| THE PROBLEM |
Please repeat the lines below exactly. Begin with the line containing "State) (rd ra" and go on through the line containing "f.holds (f.fit z)".

| INPUT RECORDS |
########################################

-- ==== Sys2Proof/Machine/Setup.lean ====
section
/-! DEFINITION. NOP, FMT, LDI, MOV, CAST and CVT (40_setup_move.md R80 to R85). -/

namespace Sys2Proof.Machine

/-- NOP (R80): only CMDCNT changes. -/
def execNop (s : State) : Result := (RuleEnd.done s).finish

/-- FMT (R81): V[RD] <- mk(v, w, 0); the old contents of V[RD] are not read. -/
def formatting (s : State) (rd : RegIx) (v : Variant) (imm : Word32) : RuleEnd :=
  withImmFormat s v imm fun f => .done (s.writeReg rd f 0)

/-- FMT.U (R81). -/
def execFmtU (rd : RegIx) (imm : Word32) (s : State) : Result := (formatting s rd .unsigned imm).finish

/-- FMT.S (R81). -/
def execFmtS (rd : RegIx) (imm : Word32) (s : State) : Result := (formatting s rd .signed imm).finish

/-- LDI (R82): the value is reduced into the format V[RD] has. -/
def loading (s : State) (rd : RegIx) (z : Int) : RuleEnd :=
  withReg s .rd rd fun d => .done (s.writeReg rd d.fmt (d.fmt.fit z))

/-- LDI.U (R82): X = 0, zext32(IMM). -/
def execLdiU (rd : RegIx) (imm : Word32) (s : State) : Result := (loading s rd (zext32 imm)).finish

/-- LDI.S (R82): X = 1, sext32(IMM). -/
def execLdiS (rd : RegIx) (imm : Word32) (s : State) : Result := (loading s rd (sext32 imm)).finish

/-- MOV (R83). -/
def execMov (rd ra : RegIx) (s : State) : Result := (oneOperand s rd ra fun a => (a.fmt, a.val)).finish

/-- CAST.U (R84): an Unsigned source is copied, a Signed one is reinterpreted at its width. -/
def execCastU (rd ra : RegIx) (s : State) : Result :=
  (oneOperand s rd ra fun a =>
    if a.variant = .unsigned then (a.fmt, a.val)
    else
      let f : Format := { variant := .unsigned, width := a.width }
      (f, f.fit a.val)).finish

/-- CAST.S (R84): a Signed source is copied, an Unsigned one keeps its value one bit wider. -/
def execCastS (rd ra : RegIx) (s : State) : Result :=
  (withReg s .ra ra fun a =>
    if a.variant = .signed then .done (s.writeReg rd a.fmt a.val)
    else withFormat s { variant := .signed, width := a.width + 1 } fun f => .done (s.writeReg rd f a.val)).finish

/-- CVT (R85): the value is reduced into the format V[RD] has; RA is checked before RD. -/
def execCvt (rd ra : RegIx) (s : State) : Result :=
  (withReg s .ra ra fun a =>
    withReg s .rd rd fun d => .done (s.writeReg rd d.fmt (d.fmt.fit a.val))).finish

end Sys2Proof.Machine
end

########################################

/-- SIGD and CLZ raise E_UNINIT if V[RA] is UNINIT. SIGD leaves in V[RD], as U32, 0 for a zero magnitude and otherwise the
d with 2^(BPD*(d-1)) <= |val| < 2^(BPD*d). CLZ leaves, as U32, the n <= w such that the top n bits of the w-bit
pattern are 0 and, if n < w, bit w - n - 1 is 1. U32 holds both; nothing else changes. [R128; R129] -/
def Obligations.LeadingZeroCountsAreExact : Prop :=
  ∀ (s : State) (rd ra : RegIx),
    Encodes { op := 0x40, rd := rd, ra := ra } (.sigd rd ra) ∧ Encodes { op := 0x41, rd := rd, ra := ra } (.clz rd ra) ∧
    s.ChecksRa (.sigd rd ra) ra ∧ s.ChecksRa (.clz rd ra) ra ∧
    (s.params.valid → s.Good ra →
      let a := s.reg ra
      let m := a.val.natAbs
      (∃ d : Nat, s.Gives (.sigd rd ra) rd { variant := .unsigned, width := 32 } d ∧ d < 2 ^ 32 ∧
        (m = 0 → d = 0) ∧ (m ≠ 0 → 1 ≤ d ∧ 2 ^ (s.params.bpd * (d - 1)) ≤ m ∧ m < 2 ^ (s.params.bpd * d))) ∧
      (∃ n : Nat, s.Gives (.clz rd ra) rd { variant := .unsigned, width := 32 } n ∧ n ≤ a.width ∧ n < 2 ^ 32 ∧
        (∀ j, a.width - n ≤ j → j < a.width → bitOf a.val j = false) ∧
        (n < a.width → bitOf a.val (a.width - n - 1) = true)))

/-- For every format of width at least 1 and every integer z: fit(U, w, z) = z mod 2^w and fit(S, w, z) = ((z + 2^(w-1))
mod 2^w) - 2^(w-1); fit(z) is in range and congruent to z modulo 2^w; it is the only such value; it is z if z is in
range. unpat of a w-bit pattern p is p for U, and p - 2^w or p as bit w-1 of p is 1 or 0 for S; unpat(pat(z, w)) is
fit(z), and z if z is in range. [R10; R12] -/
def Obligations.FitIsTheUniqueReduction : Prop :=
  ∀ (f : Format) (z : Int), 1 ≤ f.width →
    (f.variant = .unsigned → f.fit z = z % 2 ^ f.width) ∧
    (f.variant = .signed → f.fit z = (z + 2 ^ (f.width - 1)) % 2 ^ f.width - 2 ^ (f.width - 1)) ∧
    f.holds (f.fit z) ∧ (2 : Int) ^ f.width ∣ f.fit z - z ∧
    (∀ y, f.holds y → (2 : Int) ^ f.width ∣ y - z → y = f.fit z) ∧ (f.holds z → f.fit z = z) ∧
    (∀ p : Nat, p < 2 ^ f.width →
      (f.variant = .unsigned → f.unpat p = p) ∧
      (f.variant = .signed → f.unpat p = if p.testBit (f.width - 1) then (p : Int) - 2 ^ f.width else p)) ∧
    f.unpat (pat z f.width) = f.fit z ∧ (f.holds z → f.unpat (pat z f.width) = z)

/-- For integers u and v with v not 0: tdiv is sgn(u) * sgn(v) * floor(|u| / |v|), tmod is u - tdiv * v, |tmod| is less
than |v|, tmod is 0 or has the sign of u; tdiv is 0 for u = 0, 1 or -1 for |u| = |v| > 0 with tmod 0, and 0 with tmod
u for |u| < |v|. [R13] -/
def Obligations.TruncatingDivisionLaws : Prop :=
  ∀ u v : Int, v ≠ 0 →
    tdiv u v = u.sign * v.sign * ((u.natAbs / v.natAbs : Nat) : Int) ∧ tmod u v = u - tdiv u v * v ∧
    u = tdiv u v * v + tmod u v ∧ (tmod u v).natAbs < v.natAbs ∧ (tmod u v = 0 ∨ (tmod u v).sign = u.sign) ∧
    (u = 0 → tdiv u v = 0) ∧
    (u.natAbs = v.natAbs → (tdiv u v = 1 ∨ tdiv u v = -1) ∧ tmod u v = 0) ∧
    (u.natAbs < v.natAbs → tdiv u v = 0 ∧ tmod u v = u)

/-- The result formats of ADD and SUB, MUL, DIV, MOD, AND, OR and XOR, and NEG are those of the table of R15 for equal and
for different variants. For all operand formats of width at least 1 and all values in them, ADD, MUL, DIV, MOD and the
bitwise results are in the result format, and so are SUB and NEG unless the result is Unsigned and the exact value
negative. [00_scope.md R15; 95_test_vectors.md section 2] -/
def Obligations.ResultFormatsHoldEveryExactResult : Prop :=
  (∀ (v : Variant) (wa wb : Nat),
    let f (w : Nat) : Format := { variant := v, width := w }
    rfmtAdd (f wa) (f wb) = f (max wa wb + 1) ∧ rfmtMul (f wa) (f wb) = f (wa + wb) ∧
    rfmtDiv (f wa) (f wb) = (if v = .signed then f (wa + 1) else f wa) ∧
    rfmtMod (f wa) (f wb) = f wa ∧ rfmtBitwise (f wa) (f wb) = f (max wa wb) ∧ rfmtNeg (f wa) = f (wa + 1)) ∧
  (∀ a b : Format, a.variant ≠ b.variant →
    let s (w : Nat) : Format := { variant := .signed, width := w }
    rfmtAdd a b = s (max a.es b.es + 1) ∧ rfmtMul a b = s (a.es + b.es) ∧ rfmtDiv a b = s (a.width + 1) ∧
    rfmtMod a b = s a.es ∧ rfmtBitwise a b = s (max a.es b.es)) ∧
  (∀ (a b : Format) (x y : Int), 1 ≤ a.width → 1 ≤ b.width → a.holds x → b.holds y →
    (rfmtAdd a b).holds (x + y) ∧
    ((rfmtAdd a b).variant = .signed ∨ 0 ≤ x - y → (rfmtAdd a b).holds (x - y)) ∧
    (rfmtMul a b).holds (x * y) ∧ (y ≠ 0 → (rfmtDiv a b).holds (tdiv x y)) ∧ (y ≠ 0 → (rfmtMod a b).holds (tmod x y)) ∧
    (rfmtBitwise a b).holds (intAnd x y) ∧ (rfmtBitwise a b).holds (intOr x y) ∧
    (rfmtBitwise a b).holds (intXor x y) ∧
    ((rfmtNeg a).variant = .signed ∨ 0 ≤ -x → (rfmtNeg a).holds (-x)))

########################################

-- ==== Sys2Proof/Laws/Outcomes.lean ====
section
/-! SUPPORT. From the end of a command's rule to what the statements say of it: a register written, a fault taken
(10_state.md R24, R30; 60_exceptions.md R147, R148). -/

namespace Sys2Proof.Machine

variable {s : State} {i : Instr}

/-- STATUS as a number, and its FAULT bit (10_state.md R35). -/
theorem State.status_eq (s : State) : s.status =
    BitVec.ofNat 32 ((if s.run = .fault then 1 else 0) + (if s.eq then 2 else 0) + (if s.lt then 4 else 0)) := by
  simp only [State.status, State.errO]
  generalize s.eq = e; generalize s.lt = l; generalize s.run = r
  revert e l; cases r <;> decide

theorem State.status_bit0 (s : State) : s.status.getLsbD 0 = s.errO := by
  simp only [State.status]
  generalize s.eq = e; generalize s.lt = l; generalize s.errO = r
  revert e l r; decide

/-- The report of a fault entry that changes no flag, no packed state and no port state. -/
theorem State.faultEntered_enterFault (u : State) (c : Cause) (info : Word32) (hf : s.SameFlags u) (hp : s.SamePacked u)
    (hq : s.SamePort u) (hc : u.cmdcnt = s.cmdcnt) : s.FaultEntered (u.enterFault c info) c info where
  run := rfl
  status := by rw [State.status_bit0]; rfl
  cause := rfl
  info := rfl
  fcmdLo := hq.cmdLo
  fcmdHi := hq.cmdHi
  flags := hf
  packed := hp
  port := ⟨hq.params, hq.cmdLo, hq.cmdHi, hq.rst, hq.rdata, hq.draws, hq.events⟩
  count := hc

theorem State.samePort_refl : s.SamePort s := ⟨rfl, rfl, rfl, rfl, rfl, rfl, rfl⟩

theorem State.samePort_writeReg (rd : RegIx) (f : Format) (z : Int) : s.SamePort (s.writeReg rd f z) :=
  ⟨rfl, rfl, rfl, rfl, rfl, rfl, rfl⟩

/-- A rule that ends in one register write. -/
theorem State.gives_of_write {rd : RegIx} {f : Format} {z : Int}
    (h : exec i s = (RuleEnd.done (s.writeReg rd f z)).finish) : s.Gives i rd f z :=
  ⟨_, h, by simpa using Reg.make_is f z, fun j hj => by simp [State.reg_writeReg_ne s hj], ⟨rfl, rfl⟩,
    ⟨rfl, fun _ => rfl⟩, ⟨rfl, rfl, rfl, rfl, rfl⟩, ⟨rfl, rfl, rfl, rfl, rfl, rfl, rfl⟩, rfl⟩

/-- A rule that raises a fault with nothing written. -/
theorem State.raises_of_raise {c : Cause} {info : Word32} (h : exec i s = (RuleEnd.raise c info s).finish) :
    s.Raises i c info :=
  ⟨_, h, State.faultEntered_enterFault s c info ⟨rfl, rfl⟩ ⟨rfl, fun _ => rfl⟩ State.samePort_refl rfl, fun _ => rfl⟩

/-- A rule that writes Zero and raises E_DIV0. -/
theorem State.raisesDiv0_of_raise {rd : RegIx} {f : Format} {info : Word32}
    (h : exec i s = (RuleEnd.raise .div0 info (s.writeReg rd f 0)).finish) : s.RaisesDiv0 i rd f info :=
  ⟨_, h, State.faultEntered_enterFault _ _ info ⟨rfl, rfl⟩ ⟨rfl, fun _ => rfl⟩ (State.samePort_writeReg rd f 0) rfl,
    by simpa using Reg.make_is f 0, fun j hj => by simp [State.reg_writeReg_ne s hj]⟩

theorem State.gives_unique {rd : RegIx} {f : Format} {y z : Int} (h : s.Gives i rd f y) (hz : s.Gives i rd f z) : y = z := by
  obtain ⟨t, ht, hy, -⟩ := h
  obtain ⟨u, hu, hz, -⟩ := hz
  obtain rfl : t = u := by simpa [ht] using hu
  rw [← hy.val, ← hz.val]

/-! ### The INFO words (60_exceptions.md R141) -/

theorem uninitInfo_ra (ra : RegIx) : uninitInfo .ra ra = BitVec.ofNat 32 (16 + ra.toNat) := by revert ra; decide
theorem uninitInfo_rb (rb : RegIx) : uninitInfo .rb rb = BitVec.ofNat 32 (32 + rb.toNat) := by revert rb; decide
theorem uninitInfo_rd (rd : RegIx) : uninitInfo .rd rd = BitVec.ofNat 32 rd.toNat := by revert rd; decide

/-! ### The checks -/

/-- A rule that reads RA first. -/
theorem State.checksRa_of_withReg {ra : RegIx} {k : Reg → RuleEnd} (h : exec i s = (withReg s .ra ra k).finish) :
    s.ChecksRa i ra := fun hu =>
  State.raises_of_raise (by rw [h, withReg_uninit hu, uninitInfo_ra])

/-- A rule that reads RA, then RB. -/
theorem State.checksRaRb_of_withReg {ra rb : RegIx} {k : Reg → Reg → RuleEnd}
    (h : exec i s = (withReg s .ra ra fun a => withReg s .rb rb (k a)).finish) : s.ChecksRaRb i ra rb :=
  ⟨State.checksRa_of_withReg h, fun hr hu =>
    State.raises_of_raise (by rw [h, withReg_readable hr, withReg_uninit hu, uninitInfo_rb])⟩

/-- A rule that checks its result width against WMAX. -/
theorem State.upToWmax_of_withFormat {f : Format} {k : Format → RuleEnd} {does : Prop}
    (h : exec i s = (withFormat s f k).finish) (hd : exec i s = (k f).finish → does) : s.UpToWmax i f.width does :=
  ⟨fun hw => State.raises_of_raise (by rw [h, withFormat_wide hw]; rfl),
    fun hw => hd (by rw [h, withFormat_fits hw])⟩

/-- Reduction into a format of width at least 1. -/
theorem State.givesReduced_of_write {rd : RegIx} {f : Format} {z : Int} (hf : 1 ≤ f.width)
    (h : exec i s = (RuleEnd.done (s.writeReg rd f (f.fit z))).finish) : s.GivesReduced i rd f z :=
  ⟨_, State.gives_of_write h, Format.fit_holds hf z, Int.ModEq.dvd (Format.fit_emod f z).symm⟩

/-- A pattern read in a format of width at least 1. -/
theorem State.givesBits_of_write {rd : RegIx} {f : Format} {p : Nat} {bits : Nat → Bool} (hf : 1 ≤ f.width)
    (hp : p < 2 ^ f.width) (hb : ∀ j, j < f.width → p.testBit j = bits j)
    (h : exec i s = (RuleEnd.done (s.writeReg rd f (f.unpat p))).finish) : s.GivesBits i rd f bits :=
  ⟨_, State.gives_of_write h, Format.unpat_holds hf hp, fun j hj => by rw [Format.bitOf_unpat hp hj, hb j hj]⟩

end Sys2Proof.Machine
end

########################################

| RESULT BELOW |
  ∀ (s : State) (rd ra : RegIx),
    Encodes { op := 0x40, rd := rd, ra := ra } (.sigd rd ra) ∧ Encodes { op := 0x41, rd := rd, ra := ra } (.clz rd ra) ∧
    s.ChecksRa (.sigd rd ra) ra ∧ s.ChecksRa (.clz rd ra) ra ∧
    (s.params.valid → s.Good ra →
      let a := s.reg ra
      let m := a.val.natAbs
      (∃ d : Nat, s.Gives (.sigd rd ra) rd { variant := .unsigned, width := 32 } d ∧ d < 2 ^ 32 ∧
        (m = 0 → d = 0) ∧ (m ≠ 0 → 1 ≤ d ∧ 2 ^ (s.params.bpd * (d - 1)) ≤ m ∧ m < 2 ^ (s.params.bpd * d))) ∧
      (∃ n : Nat, s.Gives (.clz rd ra) rd { variant := .unsigned, width := 32 } n ∧ n ≤ a.width ∧ n < 2 ^ 32 ∧
        (∀ j, a.width - n ≤ j → j < a.width → bitOf a.val j = false) ∧
        (n < a.width → bitOf a.val (a.width - n - 1) = true)))

/-- For every format of width at least 1 and every integer z: fit(U, w, z) = z mod 2^w and fit(S, w, z) = ((z + 2^(w-1))
mod 2^w) - 2^(w-1); fit(z) is in range and congruent to z modulo 2^w; it is the only such value; it is z if z is in
range. unpat of a w-bit pattern p is p for U, and p - 2^w or p as bit w-1 of p is 1 or 0 for S; unpat(pat(z, w)) is
fit(z), and z if z is in range. [R10; R12] -/
def Obligations.FitIsTheUniqueReduction : Prop :=
  ∀ (f : Format) (z : Int), 1 ≤ f.width →
    (f.variant = .unsigned → f.fit z = z % 2 ^ f.width) ∧
    (f.variant = .signed → f.fit z = (z + 2 ^ (f.width - 1)) % 2 ^ f.width - 2 ^ (f.width - 1)) ∧
    f.holds (f.fit z) ∧ (2 : Int) ^ f.width ∣ f.fit z - z ∧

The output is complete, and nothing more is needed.